WORK TO BE COMPLETED:
Go through the data below. List every line that holds the word "pcDest".

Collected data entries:
● ● ●

-- ==== Sys2Proof/Machine/System.lean ====
section
/-! DEFINITION. The system instructions (R176, R178, R179): `ebreak`, with the injected trap, and the illegal
instruction. -/

namespace Sys2Proof.Machine

/-- The routine of `EBREAK` and of the injected trap (R176): unless an external handler claims the event, the
manager's own handler requests the halt (R243) and the pc stays on the trap. -/
def ebreakRoutine (addr : Addr) (pcDest : Dst) (s : State) : Result :=
  let (claimed, t) := s.breakpointEvent addr
  if claimed then .next t
  else .next ((t.requestHalt .softwareBreakpoint).writeDst pcDest addr)

/-- `ebreak` (R176). The address of the instruction is what the pc holds during it (R163). -/
def execEbreak (s : State) : Result := ebreakRoutine s.regs.pc .pc s

/-- The routine of `ILLEGAL` (R178): the fault is raised; no register, memory or pc write. -/
def illegalRoutine (addr : Addr) (s : State) : Result := .next (s.raiseFault .illegalInstruction addr)

/-- A record that does not fit its opcode's row of R104 raises `Internal` and does nothing else (R129, R285). -/
def malformedRoutine (addr : Addr) (s : State) : Result := .next (s.raiseFault .internal addr)

end Sys2Proof.Machine
end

● ● ●

SOLUTION TO THIS TASK:
def ebreakRoutine (addr : Addr) (pcDest : Dst) (s : State) : Result :=
  else .next ((t.requestHalt .softwareBreakpoint).writeDst pcDest addr)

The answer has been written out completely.